SUPPLIED ENTRIES:
-- ==== Sys2Proof/Machine/Health.lean ====
section
/-! DEFINITION. The lane health account: strikes (R101, R102), the review (R103 to R107), and the advance and completion
of a migration (R114, R115). -/

namespace Sys2Proof.Machine

/-- A number put in its place in an ascending list, once. -/
def insertAscending (x : Nat) : List Nat → List Nat
  | [] => [x]
  | a :: rest => if x < a then x :: a :: rest else if x = a then a :: rest else a :: insertAscending x rest

/-- The entry a strike on a new lane replaces in a full list (R102, third row): of the entries below the limit, the one
with the fewest strikes, the oldest among equals. -/
def weakest (limit : Nat) (l : List Suspect) : Option Suspect :=
  let below := l.filter fun x => decide (x.count < limit)
  below.find? fun x => below.all fun y => decide (x.count ≤ y.count)

/-- R102: one strike on a working lane. -/
def strike (limit : Nat) (l : List Suspect) (lane : Nat) : List Suspect :=
  if l.any fun x => x.lane == lane then
    l.map fun x => if x.lane = lane then { x with count := satAdd 7 x.count 1 } else x
  else if l.length < 8 then l ++ [⟨lane, 1⟩]
  else
    match weakest limit l with
    | some x => (l.filter fun y => y.lane != x.lane) ++ [⟨lane, 1⟩]
    | none => l

/-- R101: the strikes of one outcome, in ascending lane order; the lane of a migration is passed over. -/
def Part.takeStrikes (e : Env) (n : Fin 32) (lanes : List Nat) (p : Part) : Part :=
  let passed := (((p.bank n).map.bind fun m => m.migration).map fun g => g.lane)
  p.modBank n fun b =>
    { b with suspects := (lanes.filter fun w => passed != some w).foldl (strike e.tuning.strikeLimit) b.suspects }

/-- R103: the lanes at the limit, most strikes first, the earliest inserted among equals. -/
def lanesAtLimit (limit : Nat) (l : List Suspect) : List Nat :=
  [7, 6, 5, 4, 3, 2, 1].flatMap fun c =>
    (l.filter fun x => x.count == c && decide (limit ≤ c)).map fun x => x.lane

/-- The lowest FREE spare. -/
def BankMap.freeSpare (m : BankMap) : Option (Fin 16) :=
  (List.finRange 16).find? fun s => decide (m.spares[s] = .free)

/-- R104: begin sparing working lane w onto spare s. -/
def Part.beginSparing (e : Env) (n : Fin 32) (w : Nat) (s : Fin 16) (p : Part) : Part :=
  let p := p.modMap n fun m =>
    { m with spares := m.spares.set s (.target w),
             migration := some { lane := w, fromSpare := m.assignedSpare w, target := s } }
  let p := p.modBank n fun b =>
    { b with suspects := b.suspects.filter fun x => x.lane != w, mapWritePending := true }
  p.notice e (.laneStruck n w .sparing)

/-- R107: the mode consequences of a dead list of length `len`. -/
def Part.deadThreshold (e : Env) (n : Fin 32) (len : Nat) (p : Part) : Part :=
  if 16 ≤ len then p.enterFaulted e n .faultDeadLanes
  else if 6 ≤ len ∧ (p.bank n).mode = .ready then p.enterLimited e n .limitDeadLanes
  else p

/-- R106: declare working lane w dead. -/
def Part.declareDead (e : Env) (n : Fin 32) (w : Nat) (p : Part) : Part :=
  let p := p.modMap n fun m => { m with dead := insertAscending w m.dead }
  let p := p.modBank n fun b =>
    { b with suspects := b.suspects.filter fun x => x.lane != w, mapWritePending := true }
  let p := p.notice e (.laneStruck n w .dead)
  p.deadThreshold e n (((p.bank n).map.map fun m => m.dead.length).getD 0)

/-- R103: the decision on one lane at the limit, as the map stands. A bank that the review has faulted decides no
more. -/
def Part.reviewLane (e : Env) (n : Fin 32) (p : Part) (w : Nat) : Part :=
  if (p.bank n).mode = .faulted then p
  else
    match (p.bank n).map with
    | none => p
    | some m =>
      match m.freeSpare with
      | none => p.declareDead e n w
      | some s => if m.migration.isSome then p else p.beginSparing e n w s

/-- R103: no review is made without a map, while a FORMAT is ACTIVE or AWAIT_MAP, or while FAULTED. -/
def Part.reviewAllowed (p : Part) (n : Fin 32) : Bool :=
  (p.bank n).map.isSome && (p.bank n).mode != .faulted &&
    !(p.entriesOf n).any fun x => x.kind == .format && (x.state == .active || x.state == .awaitMap)

/-- R103: a review. -/
def Part.review (e : Env) (n : Fin 32) (p : Part) : Part :=
  if p.reviewAllowed n then
    (lanesAtLimit e.tuning.strikeLimit (p.bank n).suspects).foldl (fun q w => q.reviewLane e n w) p
  else p

/-- R83, R101: a CORRECTED outcome is taken by the account. -/
def Part.takeOutcome (e : Env) (n : Fin 32) (lanes : List Nat) (p : Part) : Part :=
  (p.takeStrikes e n lanes).review e n

/-- R115: the map after the migration it holds has completed; FORMAT finalises one so too (R137). -/
def BankMap.finishMigration (m : BankMap) : BankMap :=
  match m.migration with
  | none => m
  | some g =>
    let spares := m.spares.set g.target (.assigned g.lane)
    { m with
      spares := match g.fromSpare with
        | some f => spares.set f .spent
        | none => spares
      migration := none }

/-- R115: the migration completes. -/
def Part.completeMigration (e : Env) (n : Fin 32) (g : Migration) (p : Part) : Part :=
  let p := p.modMap n BankMap.finishMigration
  let p := p.modBank n fun b => { b with mapWritePending := true }
  (p.notice e (.laneSpared n g.lane g.target g.unmigrated)).review e n

/-- R112, R113: a block that could not be copied. -/
def Part.countUnmigrated (n : Fin 32) (p : Part) : Part :=
  p.modMap n fun m => { m with migration := m.migration.map fun g => { g with unmigrated := g.unmigrated + 1 } }

/-- R114: the step ends; the cursor rises by 1, with its checkpoint or the completion. -/
def Part.advanceMigration (e : Env) (n : Fin 32) (p : Part) : Part :=
  match (p.bank n).map.bind fun m => m.migration with
  | none => p
  | some g =>
    let c := g.cursor + 1
    let moved := { g with cursor := c, checkpoint := if c % 16 = 0 ∧ c < 256 then c else g.checkpoint }
    let p := p.modMap n fun m => { m with migration := some moved }
    if c = 256 then p.completeMigration e n moved
    else if c % 16 = 0 then p.modBank n fun b => { b with mapWritePending := true }
    else p

end Sys2Proof.Machine
end

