-- ==== Sys2Proof/Safety.lean ====
section
/-! DEFINITION. The terms in which claims are stated: a part that listens, the effects of one frame placed in the
outbound queue, the invariants of the request table and the medium, and the numbers a report or a record can carry. -/

namespace Sys2Proof.Machine

/-! ## Frames in and frames out -/

/-- RST_N is released and the receiver is in HUNT: the next frame is taken from its lead byte. -/
abbrev State.listening (s : State) : Prop := s.pins.rstN = false ∧ s.rx.state = .hunt

/-- The state once a whole frame has gone through the receiver, before the request table takes it. R170 gives the receiver
in HUNT with the gap timer stopped. That its length, check, running check and assembly are then at their reset values is
the model's choice (notes/assumptions/37.md) in every statement about a handed-off frame; after a discard R171 leaves the
running check alone open. -/
def State.heard (s : State) : State := { s with rx := {} }

/-- R174, R177: a frame at the tail of the queue; an idle transmitter begins it while HRDY is high. -/
def Part.queued (hrdy : Bool) (f : Frame) (p : Part) : Part :=
  { p with link := { p.link with
      queue := p.link.queue ++ [f]
      started := if p.link.started = 0 ∧ hrdy then 1 else p.link.started } }

/-- A frame of the shared area. -/
def sharedFrame (kind tag : Byte) (body : List Byte) : Frame := ⟨.shared, kind, tag, .bytes body⟩

/-- The reply of an entry, in its reserved place. -/
def replyFrame (kind tag : Byte) (body : List Byte) : Frame := ⟨.reserved, kind, tag, .bytes body⟩

/-- R43: a frame is taken and answered at once; beside the receiver (`State.heard`) nothing else changes. -/
def State.replied (f : Frame) (s : State) : State := { s.heard with part := s.part.queued s.pins.hrdy f }

/-- R176, with a shared place free: a notice is placed with the sequence and the lost-notices count. -/
def Part.noticed (hrdy : Bool) (n : Notice) (p : Part) : Part :=
  let q := p.queued hrdy ⟨.shared, 0xF0, 255, .notice n p.link.noticeSeq p.link.lost⟩
  { q with link := { q.link with noticeSeq := p.link.noticeSeq + 1, lost := 0 } }

/-- R183: the full form of a reply that carries a status and the attempts used, and else nothing. -/
def plainBody (k : Kind) (st : Status) (attempts : Nat) : List Byte :=
  match k with
  | .read => [st.code, 0, byteOf attempts]
  | .verify => [st.code, 0, byteOf attempts]
  | .write => [st.code, 0, byteOf attempts, 0]
  | .retire => [st.code, 0, byteOf attempts, 0]
  | .format => [st.code, 0, 0]
  | _ => [st.code]

/-- R58: an entry answered with a status and nothing else; a READ keeps its buffer. -/
def Entry.closed (st : Status) (x : Entry) : Entry :=
  { x with
    state := .replying
    outcome := { status := some st }
    buffer := if x.kind = .read then x.buffer else none }

/-- No BARRIER waits in the table, so an answer answers nothing else. -/
abbrev Part.noBarrierWaits (p : Part) : Prop := ∀ x ∈ p.table, ¬(x.kind = .barrier ∧ x.state = .waiting)

/-- R56: each WAITING BARRIER waits for an unanswered entry accepted before it. -/
abbrev Part.barriersHeld (p : Part) : Prop :=
  ∀ x ∈ p.table, x.kind = .barrier → x.state = .waiting → ∃ y ∈ p.table, y.state ≠ .replying ∧ p.earlier y x

/-- R58: some entries are answered with one status each, their replies placed in the order of the list. -/
def Part.repliesPlaced (hrdy : Bool) (st : Status) (l : List Entry) (p : Part) : Part :=
  l.foldl (fun q x => q.queued hrdy (replyFrame (x.kind.code + 0x80) x.tag (plainBody x.kind st x.attempts))) p

/-- R160: every WAITING entry is answered STOPPED, in order of arrival. -/
def Part.waitingStopped (hrdy : Bool) (p : Part) : Part :=
  Part.repliesPlaced hrdy .stopped (p.table.filter fun x => x.state == .waiting)
    { p with table := p.table.map fun x => if x.state = .waiting then x.closed .stopped else x }

/-! ## The session -/

/-- The part is not held in reset and no stop is in progress. -/
abbrev State.running (s : State) : Prop := s.pins.rstN = false ∧ s.part.session.stop = .none

/-- No bank is in service and no probe is outstanding. -/
abbrev Part.quiet (p : Part) : Prop :=
  (∀ n : Fin 32, (p.bank n).mode = .offline) ∧ ∀ d : Fin 4, (p.die d).probe = .none

/-- Bank `n` alone is in service, with nothing in hand, no command outstanding and no map write pending, KNOWN at `q` on a
PRESENT die, with park count `c`; no probe is outstanding. -/
abbrev Part.idleAlone (p : Part) (n : Fin 32) (q : Fin 4097) (c : BitVec 16) : Prop :=
  (∀ m, m ≠ n → (p.bank m).mode = .offline) ∧ (p.bank n).mode ≠ .offline ∧ (p.bank n).item = none ∧
    (p.bank n).doing = .nothing ∧ (p.bank n).mapWritePending = false ∧ (p.bank n).claim = none ∧
    (p.bank n).position = .known q.val ∧ (p.bank n).parkCount = some c ∧
    (p.dieOfBank n).presence = .present ∧ (∀ r ∈ (p.dieOfBank n).queue, r.bank ≠ bankOf n) ∧
    ∀ d : Fin 4, (p.die d).probe = .none

/-- R38: the bank's park CELL_PUT is queued: the cell is valid and holds the position and the park count. -/
def Part.parks (n : Fin 32) (q : Fin 4097) (count : BitVec 16) (p : Part) : Part :=
  (p.modBank n fun b => { b with doing := .park ⟨true, q, count⟩, activity := .waitPath }).modDie (dieOf n)
    fun d => d.enqueue (bankOf n) (.cellPut ⟨true, q, count⟩)

/-- A queued request with this tag passes steps 1 to 5 and 9 of acceptance in a session state that admits it. -/
abbrev Part.admits (p : Part) (tag : Byte) : Prop :=
  p.session.stop = .none ∧ tag.toNat < 32 ∧ p.entry? tag = none ∧ p.table.length < 32

/-- A request for bank `n` passes steps 2, 7 and 8 of acceptance. -/
abbrev Part.serves (p : Part) (n : Fin 32) : Prop :=
  p.session.state = .attached ∧ (p.dieOfBank n).presence = .present ∧ (p.bank n).mode = .ready

/-- The part takes a bank's event and nothing but the bank's own work follows: it is not held in reset, no stop is in
progress, and no ATTACH is complete. -/
abbrev State.steady (s : State) : Prop :=
  s.running ∧ (s.part.session.state = .attaching → s.part.attachDone = false)

/-- The state with another record of the part. -/
def State.withPart (p : Part) (s : State) : State := { s with part := p }

/-- A command of bank `n` is at its die, and so waits for its response. -/
abbrev State.sentTo (s : State) (n : Fin 32) (c : DieCommand) : Prop :=
  (s.part.dieOfBank n).atDie (bankOf n) = some c

/-- R10, R17: the bank's command leaves the queue and the bank's next command enters it. -/
def Part.follows (n : Fin 32) (c : DieCommand) (p : Part) : Part :=
  p.modDie (dieOf n) fun d => (d.dequeue (bankOf n)).enqueue (bankOf n) c

/-- The bank's record once its item has ended. -/
def Bank.ended (b : Bank) : Bank := { b with item := none, job := {}, doing := .nothing, activity := .idle }

/-- R28: the bank's record once it is FAULTED. -/
def Bank.faulted (c : Cause) (b : Bank) : Bank :=
  { b.ended with
    mode := .faulted
    cause := some c
    position := match c with
      | .mapWrite => b.position
      | .faultDeadLanes => b.position
      | _ => .lost
    mapWritePending := false
    formatPending := false
    awaiting := []
    claim := none }

/-- The position a block transfer or a move of `k` steps from `q` ends at. -/
def reached (q k : Nat) : Dir → Nat
  | .up => q + k
  | .down => q - k

/-! ## Invariants -/

/-- R41, R51: at most 32 entries, no two with one tag, and no host buffer held by two. -/
abbrev Part.tableSound (p : Part) : Prop :=
  p.table.length ≤ 32 ∧ (p.table.map fun x => x.tag).Nodup ∧ (p.table.filterMap fun x => x.buffer).Nodup

/-- The medium is in its canonical form. -/
abbrev State.mediumSound (s : State) : Prop := Medium.wf s.medium = true

/-! ## Numbers a report or a record can carry -/

/-- The bank's numbers are in the ranges of R191's fields. -/
abbrev Bank.reportable (b : Bank) : Prop :=
  (match b.position with
    | .known q => q ≤ 4096
    | .lost => True) ∧
  b.patrolCursor ≤ 239 ∧ b.suspects.length ≤ 8 ∧ ∀ x ∈ b.suspects, x.lane < 272 ∧ x.count ≤ 7

/-- The map's numbers are in the ranges of R191's fields. -/
abbrev BankMap.reportable (m : BankMap) : Prop :=
  m.dead.length ≤ 16 ∧ (∀ w ∈ m.dead, w < 272) ∧
    m.retired.length ≤ 14 ∧ (∀ r ∈ m.retired, r.1 < 240 ∧ r.2 ≤ 14) ∧
    m.bad.length ≤ 14 ∧ (∀ r ∈ m.bad, r ≤ 14) ∧
    (∀ s : Fin 16, ∀ w : Nat, m.spares[s] = .assigned w ∨ m.spares[s] = .target w → w < 272) ∧
    match m.migration with
    | some g => g.lane < 272 ∧ g.cursor ≤ 256 ∧ g.checkpoint ≤ 240 ∧ g.unmigrated ≤ 256
    | none => True

/-- The map is one a record can carry whole (R127, R129): its lists are in order and in range, each spare and each
reserve has one use, and a migration's from-lane is its working lane's ASSIGNED spare, or the lane's own. -/
abbrev BankMap.recordable (m : BankMap) : Prop :=
  (∀ s : Fin 16, ∀ w : Nat, m.spares[s] = .assigned w → w < 272) ∧
  (∀ s t : Fin 16, ∀ w : Nat, m.spares[s] = .assigned w → m.spares[t] = .assigned w → s = t) ∧
  (∀ s : Fin 16, ∀ w : Nat, m.spares[s] = .target w ↔ ∃ g, m.migration = some g ∧ g.target = s ∧ g.lane = w) ∧
  m.dead.length ≤ 15 ∧ ascending m.dead = true ∧ (∀ w ∈ m.dead, w < 272) ∧
  m.retired.length ≤ 14 ∧ ascending (m.retired.map Prod.fst) = true ∧
  (∀ r ∈ m.retired, r.1 < 240 ∧ 1 ≤ r.2 ∧ r.2 ≤ 14) ∧
  m.bad.length ≤ 14 ∧ ascending m.bad = true ∧ (∀ b ∈ m.bad, 1 ≤ b ∧ b ≤ 14) ∧
  (m.retired.map Prod.snd ++ m.bad).Nodup ∧
  ∀ g, m.migration = some g →
    g.lane < 272 ∧ g.checkpoint ≤ 240 ∧ g.checkpoint % 16 = 0 ∧ g.lane ∉ m.dead ∧
      g.fromSpare = m.assignedSpare g.lane

/-- R117, R127: the map an attach loads back from a record: its migration goes on from its checkpoint. The older copy is
chosen by the load. -/
def BankMap.reloaded (generation : BitVec 32) (m : BankMap) : BankMap :=
  { m with
    generation := generation
    older := .a
    migration := m.migration.map fun g => { g with cursor := g.checkpoint, unmigrated := 0 } }

end Sys2Proof.Machine
end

EXERCISE DETAILS: The total of lines in the data that contain "tuning" is all you should give.

REPLY: 2